- Are you still paying for cable TV?
- If so, consider that the people who own cable TV networks seem increasingly uninterested in hanging on to them.
- That’s the real story behind WBD’s corporate maneuvering Thursday — to make a cable TV spin-off or sale much more likely.
Comcast is ditching its cable TV networks. Now Warner Bros. Discovery may do the same.
That’s the takeaway from Thursday’s news that WBD is splitting up its cable TV business from its streaming and studio operations.
To be clear: WBD is not saying that it intends to ditch its cable networks, like TNT and the Food Network.

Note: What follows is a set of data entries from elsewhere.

-- ==== Sys2Proof/Machine/Scalar.lean ====
section
/-! DEFINITION. Scalar arithmetic, loads and stores (spec/05 R82 to R87, R98). -/

namespace Sys2Proof.Machine

/-- A scalar result: s[D] := v, and on to the next instruction (R82). -/
def scalarResult (s : State) (d : BitVec 5) (v : Word) : Out := finish (s.setX d v) 4

/-! ### SALU (R83) -/

/-- The number of leading zero bits of the low n bits. -/
def leadingZeros (v : Word) : Nat → Nat
  | 0 => 0
  | n + 1 => if v.getLsbD n then 0 else 1 + leadingZeros v n

/-- The number of trailing zero bits among n bits from bit i. -/
def trailingZeros (v : Word) (i : Nat) : Nat → Nat
  | 0 => 0
  | n + 1 => if v.getLsbD i then 0 else 1 + trailingZeros v (i + 1) n

/-- The number of 1 bits among the low n bits. -/
def popCount (v : Word) : Nat → Nat
  | 0 => 0
  | n + 1 => (if v.getLsbD n then 1 else 0) + popCount v n

/-- Signed quotient toward zero: −1 for a divisor of 0; −2^63 by −1 wraps. -/
def quotient (a b : Word) : Word := if b = 0 then BitVec.allOnes 64 else a.sdiv b
def quotientU (a b : Word) : Word := if b = 0 then BitVec.allOnes 64 else a.udiv b
/-- a − b × quotient, the sign of a; a for a divisor of 0. -/
def remainder (a b : Word) : Word := if b = 0 then a else a.srem b
def remainderU (a b : Word) : Word := if b = 0 then a else a.umod b
/-- Bits [127:64] of the product. -/
def mulHigh (a b : Word) : Word := BitVec.ofInt 64 (a.toInt * b.toInt / 2 ^ 64)
def mulHighU (a b : Word) : Word := BitVec.ofNat 64 (a.toNat * b.toNat / 2 ^ 64)
/-- b[5:0]. -/
def shiftAmount (b : Word) : Nat := b.toNat % 64
def flagWord (b : Bool) : Word := if b then 1 else 0

def execAdd (d a b : BitVec 5) (s : State) : Out := scalarResult s d (s.x a + s.x b)
def execSub (d a b : BitVec 5) (s : State) : Out := scalarResult s d (s.x a - s.x b)
def execAnd (d a b : BitVec 5) (s : State) : Out := scalarResult s d (s.x a &&& s.x b)
def execOr (d a b : BitVec 5) (s : State) : Out := scalarResult s d (s.x a ||| s.x b)
def execXor (d a b : BitVec 5) (s : State) : Out := scalarResult s d (s.x a ^^^ s.x b)
def execSll (d a b : BitVec 5) (s : State) : Out := scalarResult s d (s.x a <<< shiftAmount (s.x b))
def execSrl (d a b : BitVec 5) (s : State) : Out := scalarResult s d (s.x a >>> shiftAmount (s.x b))
def execSra (d a b : BitVec 5) (s : State) : Out := scalarResult s d ((s.x a).sshiftRight (shiftAmount (s.x b)))
def execSlt (d a b : BitVec 5) (s : State) : Out := scalarResult s d (flagWord ((s.x a).slt (s.x b)))
def execSltu (d a b : BitVec 5) (s : State) : Out := scalarResult s d (flagWord ((s.x a).ult (s.x b)))
def execMul (d a b : BitVec 5) (s : State) : Out := scalarResult s d (s.x a * s.x b)
def execMulh (d a b : BitVec 5) (s : State) : Out := scalarResult s d (mulHigh (s.x a) (s.x b))
def execMulhu (d a b : BitVec 5) (s : State) : Out := scalarResult s d (mulHighU (s.x a) (s.x b))
def execDiv (d a b : BitVec 5) (s : State) : Out := scalarResult s d (quotient (s.x a) (s.x b))
def execDivu (d a b : BitVec 5) (s : State) : Out := scalarResult s d (quotientU (s.x a) (s.x b))
def execRem (d a b : BitVec 5) (s : State) : Out := scalarResult s d (remainder (s.x a) (s.x b))
def execRemu (d a b : BitVec 5) (s : State) : Out := scalarResult s d (remainderU (s.x a) (s.x b))
def execMin (d a b : BitVec 5) (s : State) : Out :=
  scalarResult s d (if (s.x b).slt (s.x a) then s.x b else s.x a)
def execMax (d a b : BitVec 5) (s : State) : Out :=
  scalarResult s d (if (s.x a).slt (s.x b) then s.x b else s.x a)
def execMinu (d a b : BitVec 5) (s : State) : Out :=
  scalarResult s d (if (s.x b).ult (s.x a) then s.x b else s.x a)
def execMaxu (d a b : BitVec 5) (s : State) : Out :=
  scalarResult s d (if (s.x a).ult (s.x b) then s.x b else s.x a)
def execClz (d a : BitVec 5) (s : State) : Out := scalarResult s d (BitVec.ofNat 64 (leadingZeros (s.x a) 64))
def execCtz (d a : BitVec 5) (s : State) : Out := scalarResult s d (BitVec.ofNat 64 (trailingZeros (s.x a) 0 64))
def execPopc (d a : BitVec 5) (s : State) : Out := scalarResult s d (BitVec.ofNat 64 (popCount (s.x a) 64))

/-! ### SIMM, SSHI, SLI (R84, R85) -/

/-- An IMM11 as a signed value. -/
def simm11 (i : BitVec 11) : Word := i.signExtend 64

def execAddi (d a : BitVec 5) (i : BitVec 11) (s : State) : Out := scalarResult s d (s.x a + simm11 i)
def execAndi (d a : BitVec 5) (i : BitVec 11) (s : State) : Out := scalarResult s d (s.x a &&& simm11 i)
def execOri (d a : BitVec 5) (i : BitVec 11) (s : State) : Out := scalarResult s d (s.x a ||| simm11 i)
def execXori (d a : BitVec 5) (i : BitVec 11) (s : State) : Out := scalarResult s d (s.x a ^^^ simm11 i)
def execSlli (d a : BitVec 5) (i : BitVec 6) (s : State) : Out := scalarResult s d (s.x a <<< i.toNat)
def execSrli (d a : BitVec 5) (i : BitVec 6) (s : State) : Out := scalarResult s d (s.x a >>> i.toNat)
def execSrai (d a : BitVec 5) (i : BitVec 6) (s : State) : Out := scalarResult s d ((s.x a).sshiftRight i.toNat)
def execSlti (d a : BitVec 5) (i : BitVec 11) (s : State) : Out :=
  scalarResult s d (flagWord ((s.x a).slt (simm11 i)))

/-- v with the 16 bits from bit `lo` replaced. -/
def insert16 (v : Word) (lo : Nat) (k : BitVec 16) : Word :=
  (v &&& ~~~(0xFFFF#64 <<< lo)) ||| (k.setWidth 64 <<< lo)

def execLil (d : BitVec 5) (i : BitVec 16) (s : State) : Out := scalarResult s d (i.signExtend 64)
def execLih (d : BitVec 5) (i : BitVec 16) (s : State) : Out := scalarResult s d (insert16 (s.x d) 16 i)
def execLix (d : BitVec 5) (i : BitVec 16) (s : State) : Out := scalarResult s d (insert16 (s.x d) 32 i)
def execLiy (d : BitVec 5) (i : BitVec 16) (s : State) : Out := scalarResult s d (insert16 (s.x d) 48 i)

/-! ### Loads and stores (R86, R87) -/

/-- The address s[A] + off. -/
def State.address (s : State) (a : BitVec 5) (off : Word) : Word := s.x a + off

/-- The low n bytes of a value, sign-extended. -/
def signed (n v : Nat) : Word := (BitVec.ofNat (8 * n) v).signExtend 64
def unsigned (v : Nat) : Word := BitVec.ofNat 64 v

/-- s[D] := the n bytes at an address, by an extension, for an instruction of `size` bytes. -/
def loadTo (s : State) (d : BitVec 5) (va : Word) (n : Nat) (ext : Nat → Word) (size : Nat) : Out :=
  scalarLoad s va n 0 fun t v => finish (t.setX d (ext v)) size

/-- The low n bytes of s[D] to an address. -/
def storeFrom (s : State) (d : BitVec 5) (va : Word) (n : Nat) (size : Nat) : Out :=
  scalarStore s va n d (s.x d) fun t => finish t size

def execLb (d a : BitVec 5) (i : BitVec 11) (s : State) : Out := loadTo s d (s.address a (simm11 i)) 1 (signed 1) 4
def execLh (d a : BitVec 5) (i : BitVec 11) (s : State) : Out := loadTo s d (s.address a (simm11 i)) 2 (signed 2) 4
def execLw (d a : BitVec 5) (i : BitVec 11) (s : State) : Out := loadTo s d (s.address a (simm11 i)) 4 (signed 4) 4
def execLd (d a : BitVec 5) (i : BitVec 11) (s : State) : Out := loadTo s d (s.address a (simm11 i)) 8 (signed 8) 4
def execLbu (d a : BitVec 5) (i : BitVec 11) (s : State) : Out := loadTo s d (s.address a (simm11 i)) 1 unsigned 4
def execLhu (d a : BitVec 5) (i : BitVec 11) (s : State) : Out := loadTo s d (s.address a (simm11 i)) 2 unsigned 4
def execLwu (d a : BitVec 5) (i : BitVec 11) (s : State) : Out := loadTo s d (s.address a (simm11 i)) 4 unsigned 4
/-- A hint with no architected effect and no fault of any kind. -/
def execPref (_a : BitVec 5) (_i : BitVec 11) (s : State) : Out := finish s 4
def execSb (d a : BitVec 5) (i : BitVec 11) (s : State) : Out := storeFrom s d (s.address a (simm11 i)) 1 4
def execSh (d a : BitVec 5) (i : BitVec 11) (s : State) : Out := storeFrom s d (s.address a (simm11 i)) 2 4
def execSw (d a : BitVec 5) (i : BitVec 11) (s : State) : Out := storeFrom s d (s.address a (simm11 i)) 4 4
def execSd (d a : BitVec 5) (i : BitVec 11) (s : State) : Out := storeFrom s d (s.address a (simm11 i)) 8 4

/-! ### Mask-to-scalar moves (R98) -/

/-- Bits e < VL of a mask that are 1. -/
def State.maskOnes (s : State) (m : Nat) : List Nat := (List.range s.vl).filter (s.maskBit m)

/-- A mask read into s[D]. -/
def maskToScalar (s : State) (d a : BitVec 5) (value : State → Word) : Out :=
  vectorIssue s [fun _ => maskCheck a 1] false (mUse a 1) [] fun t => scalarResult t d (value t)

def execMpopc (d a : BitVec 5) (s : State) : Out :=
  maskToScalar s d a fun t => BitVec.ofNat 64 (t.maskOnes a.toNat).length
def execMfirst (d a : BitVec 5) (s : State) : Out :=
  maskToScalar s d a fun t =>
    match (List.range t.vl).find? (t.maskBit a.toNat) with
    | some e => BitVec.ofNat 64 e
    | none => BitVec.allOnes 64
def execMany (d a : BitVec 5) (s : State) : Out :=
  maskToScalar s d a fun t => flagWord ((List.range t.vl).any (t.maskBit a.toNat))
def execMall (d a : BitVec 5) (s : State) : Out :=
  maskToScalar s d a fun t => flagWord ((List.range t.vl).all (t.maskBit a.toNat))
/-- Word w of the mask, w = s[B]; the only minor that reads bits at or beyond VL. -/
def execMtos (d a b : BitVec 5) (s : State) : Out :=
  maskToScalar s d a fun t =>
    let w := (s.x b).toNat
    if 128 ≤ w then 0 else BitVec.ofNat 64 (bitsOf (fun i => t.maskBit a.toNat (64 * w + i)) 64)

end Sys2Proof.Machine
end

Instead, it is using hand-wavy language like “a new corporate structure designed to enhance its strategic flexibility and create potential opportunities to unlock additional shareholder value” to describe what it’s doing.
But to be super-clear: The reason WBD is doing this now is so it can get rid of its cable operations in the future, perhaps by merging them with the cable TV spin-off that Comcast has planned for next year. And, just as important, because it wants to tell Wall Street that a breakup is on the table.
Not coincidentally, WBD shares are up 13% on the news.
Reminder: WBD has already floated this idea before, though less formally. Earlier this summer, WBD execs said (quietly) they were looking at the same kind of corporate restructuring, and then decided to back off the idea.
What has changed since then?
On the one hand, not a lot. The structural challenges around a split still remain: Namely, the fact that while cable TV networks are declining assets, they are still profitable ones, and those profits help keep their owners’ other assets afloat.
On the other hand: Now that Comcast has announced it is absolutely going to split off its declining cable TV assets, it helps make other splits more likely. That’s because Comcast’s spun-off cable TV operation will want to find other cable TV networks to add to its collection, so it can increase negotiating power. Which (potentially) solves the “who wants to buy a declining asset?” problem WBD was looking at before.
Also of note: Donald Trump’s second term in office may be much, much friendlier to consolidation, as WBD CEO David Zaslav noted the morning after Trump’s election. (Reminder: The Trump 2.0 merger mania many people expect may not extend across the board. Trump’s incoming team continues to make noise about reining in Big Tech, and that scrutiny may also apply to (at least some parts of) Big Media.)
All of which is worth remembering if you still pay for a package of cable TV networks, which means you are continually being asked to pay more for them. (Just Thursday, Google said it was hiking the price of its YouTube TV cable bundle by 14%.) You, the consumer, are being told cable TV is worth paying more for. But cable TV owners want to get these things off their books.